Regarding AC, yes, AC is probably overpriced, especially on armor, but it's still an important factor. If you use standard, unmodified monsters from the Monster Manual, and your AC is 22 higher than expected, there's a good chance the monsters aren't going to be able to hit you, except on a 20. By providing such a huge AC bonus, you're forcing monsters to have better equipment or class levels, or common access to certain spells.
If there's something that MM monsters have no lack of, is massive to-hit bonus. A black wyrm has a whooping +46 to hit before you start factoring in feats, spells or equipment. Often the question is if the monster will hit, but how much you can power attack with before you start missing with anything but natural 1s.
On the PC, I will probably be building a character using pure metal in the next couple of days. It may or may not end up being played but there's a possibility.
On the DM side, I would not be at all surprised if Oslecamo already has encounters involving pure metal equipped monsters lined up in one or more of his games. This is the guy who wrote the handbook on souping up monsters to challenge PCs, after all.
Just planned? I already tried it out online.

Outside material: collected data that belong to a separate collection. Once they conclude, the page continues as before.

-- ==== Sys2Proof/Machine/Operands.lean ====
section
/-! DEFINITION. Every operand form the spec gives: a register (`State.reg`, Machine/Ops.lean), an immediate as extracted
(R63), the zero-extended address `nnn` (R63), the registers V0..Vx (R144), the inputs `rand` and `keys` of the step (R131,
R173), and the values `Fx29` and `Fx33` compute (R142, R143). -/

namespace Sys2Proof.Machine

/-- `zext_16(nnn)` (R63). -/
def zextAddr (nnn : Addr12) : Word := nnn.setWidth 16

/-- The inputs of this step (R5): the oldest the host has handed over, or a free draw (log 2). -/
def State.input (s : State) : StepInput := s.inputs.headD (Config.stepInput s.draws)

/-- `rand` (R131). -/
def State.rand (s : State) : Byte := s.input.rand

/-- `keys(k) = pressed`, for the full 8-bit key number (R173). -/
def State.keyPressed (s : State) (k : Byte) : Bool := s.input.pressed.contains k

/-- `V[0], ..., V[x]` in order (R144). -/
def State.regsUpTo (s : State) (x : Nibble) : List Byte := s.V.toList.take (x.toNat + 1)

/-- The number of bytes of a block of registers `V0..Vx`: `x + 1` (R144, R145). -/
def blockLength (x : Nibble) : Nat := x.toNat + 1

/-- Hundreds, tens and ones of a byte, each a binary value (R143). -/
def decimalDigits (v : Byte) : List Byte :=
  [BitVec.ofNat 8 (v.toNat / 100), BitVec.ofNat 8 (v.toNat / 10 % 10), BitVec.ofNat 8 (v.toNat % 10)]

/-- `FONT_BASE + FONT_STRIDE * V[x]` on the full 8-bit value (R142). -/
def fontAddress (p : FontParams) (v : Byte) : Word := BitVec.ofNat 16 (p.base + p.stride * v.toNat)

end Sys2Proof.Machine
end

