-- ==== Sys2Proof/Machine/Collaborator.lean ====
section
/-! DEFINITION. The collaborator operations, the key wait and the unrecognized words (45_collaborator_ops.md). -/

namespace Sys2Proof.Machine

/-- `00E0` (R171): a clear request, no core state change. -/
def execCls (s : State) : Host.Outcome State Fault Refusal :=
  s.execute fun t => .ok (t, [.displayClear])

/-- `Dxyn` (R172): the core reads the `n` source bytes and emits the request; VF and `I` are unchanged. -/
def execDrw (x y n : Nibble) (s : State) : Host.Outcome State Fault Refusal :=
  s.execute fun t =>
    match t.mem.load t.I.toNat n.toNat with
    | .error c => .error c
    | .ok rows => .ok (t, [.displayDraw (t.reg x) (t.reg y) n rows])

/-- `Ex9E` (R173). -/
def execSkp (x : Nibble) (s : State) : Host.Outcome State Fault Refusal :=
  s.execute fun t => t.skipIf (t.keyPressed (t.reg x))

/-- `ExA1` (R174). -/
def execSknp (x : Nibble) (s : State) : Host.Outcome State Fault Refusal :=
  s.execute fun t => t.skipIf (!t.keyPressed (t.reg x))

/-- `Fx0A` (R175): the step completes and the core then holds. -/
def execLdVxK (x : Nibble) (s : State) : Host.Outcome State Fault Refusal :=
  s.execute fun t => (t.setStatus (.awaitKey x)).done

/-- An UNRECOGNIZED word (R176): a no-op that is reported. -/
def execUnrecognized (w : Word) (s : State) : Host.Outcome State Fault Refusal :=
  s.execute fun t => .ok (t, [.decodeMiss w])

end Sys2Proof.Machine
end

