/-- Settles O3: a word that matches a row is the word of an instruction of that row, and decoding inverts encoding. -/
theorem decodeFollowsTheOpcodeTable : Obligations.DecodeFollowsTheOpcodeTable := by
  intro w
  refine ⟨fun r hr hm => decode_of_row hr hm, fun i hi => ⟨opcodeRow_mem i, opcodeRow_matches hi⟩, ?_, ?_, ?_⟩
  · intro r₁ h₁ r₂ h₂ hm₁ hm₂
    obtain ⟨i₁, hd₁, rfl⟩ := decode_of_row h₁ hm₁
    obtain ⟨i₂, hd₂, rfl⟩ := decode_of_row h₂ hm₂
    rw [Decoded.instr.inj (hd₁.symm.trans hd₂)]
  · intro hu r hr
    by_contra hm
    obtain ⟨i, hi, _⟩ := decode_of_row hr (Bool.eq_true_of_not_eq_false hm)
    exact Decoded.noConfusion (hu.symm.trans hi)
  · intro hnone
    cases hd : decode w with
    | unrecognized u => rw [decode_unrecognized hd]
    | instr i => exact Bool.noConfusion ((opcodeRow_matches hd).symm.trans (hnone _ (opcodeRow_mem i)))

/-- Settles O4, family by family. -/
theorem unrecognizedSpaceIsExact : Obligations.UnrecognizedSpaceIsExact := by
  unfold Obligations.UnrecognizedSpaceIsExact
  intro w
  simp only [← toNat_family, ← toNat_fieldN, ← toNat_fieldKK]
  obtain h | h | h | h | h | h | h | h | h | h | h | h | h | h | h | h := family_cases (family w)
  · rw [decode_family0 h, decodeFamily0_unrecognized_iff]; simp [h]
  · rw [decode_family1 h]; simp [h]
  · rw [decode_family2 h]; simp [h]
  · rw [decode_family3 h]; simp [h]
  · rw [decode_family4 h]; simp [h]
  · rw [decode_family5 h, register_pair_unrecognized_iff]; simp [h]
  · rw [decode_family6 h]; simp [h]
  · rw [decode_family7 h]; simp [h]
  · rw [decode_family8 h, decodeFamily8_unrecognized_iff]; simp [h]
  · rw [decode_family9 h, register_pair_unrecognized_iff]; simp [h]
  · rw [decode_familyA h]; simp [h]
  · rw [decode_familyB h]; simp [h]
  · rw [decode_familyC h]; simp [h]
  · rw [decode_familyD h]; simp [h]
  · rw [decode_familyE h, decodeFamilyE_unrecognized_iff]; simp [h]
  · rw [decode_familyF h, decodeFamilyF_unrecognized_iff]; simp [h]

end
end

section
/-! PROOFS. What a step leaves alone: timers, memory, `I`, the stack, the registers and the inputs, each read off the end of
the step and the frame of its instruction (R12, R83, R28). -/

namespace Sys2Proof

/-- The three instructions that read the input of their step (R131, R173, R174). -/
def Instr.ReadsInput : Instr → Prop
  | .rnd _ _ | .skp _ | .sknp _ => True
  | _ => False

end Sys2Proof

namespace Sys2Proof.Machine

/-! ## Timers -/

theorem toNat_decay (v : Byte) : (decay v).toNat = v.toNat - 1 := by
  unfold decay
  split
  · next h => subst h; rfl
  · next h =>
    have : v.toNat ≠ 0 := fun h0 => h (BitVec.eq_of_toNat_eq h0)
    rw [BitVec.toNat_sub_of_le (show (1 : Byte).toNat ≤ v.toNat by show 1 ≤ _; omega)]
    rfl

/-- A step that completes has run an instruction within its frame, or met an unrecognized word. -/
theorem step_completed {s t : State} (h : step s = .next t) (ht : t.NotFatal) :
    (∃ i u es, decode s.wordAtPc = .instr i ∧ Frame i s u ∧ t = u.finish es) ∨
      t = s.advance.finish [.decodeMiss s.wordAtPc] := by
  cases step_end h with
  | repeated c hs => exact absurd hs (ht c)
  | premature => exact absurd rfl (ht _)
  | fetchBeyond => exact absurd rfl (ht _)
  | raised => exact absurd rfl (ht _)
  | completed i u es hf hd he hfr => exact .inl ⟨i, u, es, hd, hfr, rfl⟩
  | missed => exact .inr rfl

theorem step_delay {s t : State} (h : step s = .next t) (ht : t.NotFatal)
    (hno : ∀ x, decode s.wordAtPc ≠ .instr (.ldDtVx x)) : t.DT.toNat = s.DT.toNat - 1 := by
  obtain ⟨i, u, es, hd, hfr, rfl⟩ | rfl := step_completed h ht
  · obtain hDT | ⟨x, rfl⟩ := hfr.delay
    · exact hDT ▸ toNat_decay s.DT
    · exact absurd hd (hno x)
  · exact toNat_decay s.DT

theorem step_sound {s t : State} (h : step s = .next t) (ht : t.NotFatal)
    (hno : ∀ x, decode s.wordAtPc ≠ .instr (.ldStVx x)) : t.ST.toNat = s.ST.toNat - 1 := by
  obtain ⟨i, u, es, hd, hfr, rfl⟩ | rfl := step_completed h ht
  · obtain hST | ⟨x, rfl⟩ := hfr.sound
    · exact hST ▸ toNat_decay s.ST
    · exact absurd hd (hno x)
  · exact toNat_decay s.ST

/-- A counter that every step of a run takes one from, floored at zero, is `n` less after `n` steps. -/
theorem RunsAvoiding.countdown {P : Instr → Prop} {timer : State → Byte}
    (hstep : ∀ s t, step s = .next t → t.NotFatal → (∀ i, decode s.wordAtPc = .instr i → ¬ P i) →
      (timer t).toNat = (timer s).toNat - 1) :
    ∀ (n : Nat) (s t : State), RunsAvoiding P n s t → (timer t).toNat = (timer s).toNat - n
  | 0, s, t, h => h ▸ rfl
  | n + 1, s, t, ⟨u, hu, hnf, hno, hrun⟩ => by
    rw [RunsAvoiding.countdown hstep n u t hrun, hstep s u hu hnf hno, Nat.sub_sub, Nat.add_comm 1 n]
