-- ==== Sys2Proof/WellFormed.lean ====
section
/-! DEFINITION. Well-formed terms. Every instruction is well formed: its fields are bit vectors of the width its row of
the opcode table leaves free, so the check below, that its word lies in its row, holds of all (Laws/PerInstr.lean). A
host action is well formed for a core where spec/10_state.md R26 and R27 accept it. -/

namespace Sys2Proof

/-- The instruction's command word lies in the instruction's row of the opcode table (R45, R47). -/
def Instr.wf (i : Instr) : Bool := encodeCommand i &&& (tableRow i).1 == (tableRow i).2

/-- The host action is accepted by a core with parameters `c` (R26, R27, R29). -/
def HostAction.wf (c : Config) (a : HostAction) : Bool := (Machine.actionProblem c a).isNone

end Sys2Proof
end

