/-- A read of the element just written, where R26 accepts the write. -/
theorem loadElement_storeElement_same {c : Config} {l : Loc} {v : Nat} (h : writeAccepted c l v) (hl : l ≠ .cmd)
    (s : State) : loadElement l (storeElement l v s) = v := by
  have hmsg := msgMax_lt c
  have hpm := pmMax_lt c
  cases l with
  | cmd => exact absurd rfl hl
  | t i | dig i | status | hinit i | k i => exact h.elim
  | msg i | pm i =>
    simp only [loadElement, storeElement, State.msgCell, State.pmCell, lookup_write_singleton, if_true,
      Option.getD_some]
    exact Nat.mod_eq_of_lt h.2
  | len | plen =>
    have hv : v < 2 ^ 64 := by simp only [writeAccepted] at h; omega
    exact Nat.mod_eq_of_lt hv
  | bi => exact Nat.mod_eq_of_lt h
  | blk i | w i | h i =>
    obtain ⟨hi, hv⟩ := h
    simp only [loadElement, storeElement, vector_getD_setIfInBounds, hi, and_self, if_true]
    exact Nat.mod_eq_of_lt hv

/-- A write leaves every other element as it reads. -/
theorem loadElement_storeElement_of_ne {l l' : Loc} (h : l' ≠ l) (v : Nat) (s : State) :
    loadElement l' (storeElement l v s) = loadElement l' s := by
  cases l with
  | t i | dig i | status | cmd | hinit i | k i => rfl
  | len | plen | bi | msg i | pm i | blk i | w i | h i =>
    cases l' <;> simp_all [loadElement, storeElement, State.msgCell, State.pmCell, lookup_write_singleton,
      vector_getD_setIfInBounds]

/-- DV is part of no element but STATUS. -/
theorem loadElement_clearDv {l : Loc} (h : l ≠ .status) (s : State) :
    loadElement l (clearDv s) = loadElement l s := by
  cases l with
  | status => exact absurd rfl h
  | msg i | len | pm i | plen | blk i | bi | w i | h i | t i | dig i | cmd | hinit i | k i => rfl

/-- No element is part of the host's side. -/
theorem loadElement_host (l : Loc) (s : State) (rest : List HostAction) (vs : List Nat) :
    loadElement l { s with script := rest, replies := vs } = loadElement l s := by
  cases l <;> rfl

/-- An accepted HostRead hands the element over and leaves every register. -/
theorem step_read_eq {s : State} {l : Loc} {rest : List HostAction} (h : s.script = .read l :: rest)
    (ha : readAccepted s.cfg l) :
    step s = .next { s with script := rest, replies := loadElement l s :: s.replies } := by
  rw [step_read h ha, hostRead, loadElement_host l s rest s.replies]

/-- Settles O7: the value stored is read back as the element, and every other element and the host's side are framed. -/
theorem hostWriteStoresOneElement : Obligations.HostWriteStoresOneElement := by
  intro s l v rest hs
  refine ⟨fun ha hl => ?_, fun ha hl => ?_, fun ha => ?_⟩
  · have hstep := (step_write hs ha).trans (hostWrite_of_ne_cmd hl v _)
    have hstatus : l ≠ .status := by
      rintro rfl
      exact ha
    obtain ⟨hcfg, -, -, hst, hdraws, hscript, hreplies⟩ := storeElement_frame l v { s with script := rest }
    refine ⟨_, hstep, ?_, fun l' hne hne' => ?_, ?_, hcfg, hdraws, hscript, hreplies⟩
    · rw [loadElement_clearDv hstatus, loadElement_storeElement_same ha hl]
    · rw [loadElement_clearDv hne', loadElement_storeElement_of_ne hne]
      exact loadElement_host l' s rest s.replies
    · rw [clearDv_status, hst]
  · subst hl
    exact step_write_cmd hs ha
  · exact step_refused_of_problem hs (mt actionProblem_write_eq_none_iff.1 ha)
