-- ==== Sys2Proof/Syntax.lean ====
section
/-! DEFINITION. The commands that the device takes: one constructor for each row of the opcode table. Operands: `i` the issuing thread and
`f` the fields of an instruction's word; `p` a packet; `hw` what a check of the hardware finds; `e` a package link end (0 to 255 the
mesh ends of R416, 256 + d the hub side of D2D-Hd, 260 + d its region side); `l` a logical port; `q` a queue by its global number; `c` or `n` a
connection, context, window or port; `fn`, `f` a function (0 the PF); `sid` a step; an Option List Byte is what the host returned for a read,
none where it refused. -/

namespace Sys2Proof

I get your point, but the fact that the game has imbalances is not an excuse to add an additional imbalance.
If one side of the scale is too heavy, you add some weight to the other side. That's how balance works.
Add too much weight to both sides and the scale breaks.
Trust me, I would love to take some weight on the heavier side of the scales, but it's my experience that a massive fraction of the 3.X gaming population will cry foul if anyone dares to try to make any significant neerf on wizard/cleric and friends, at least not whitout giving said wizard/cleric even more buffs in return (see: 4e's fall and pathfinder's rise).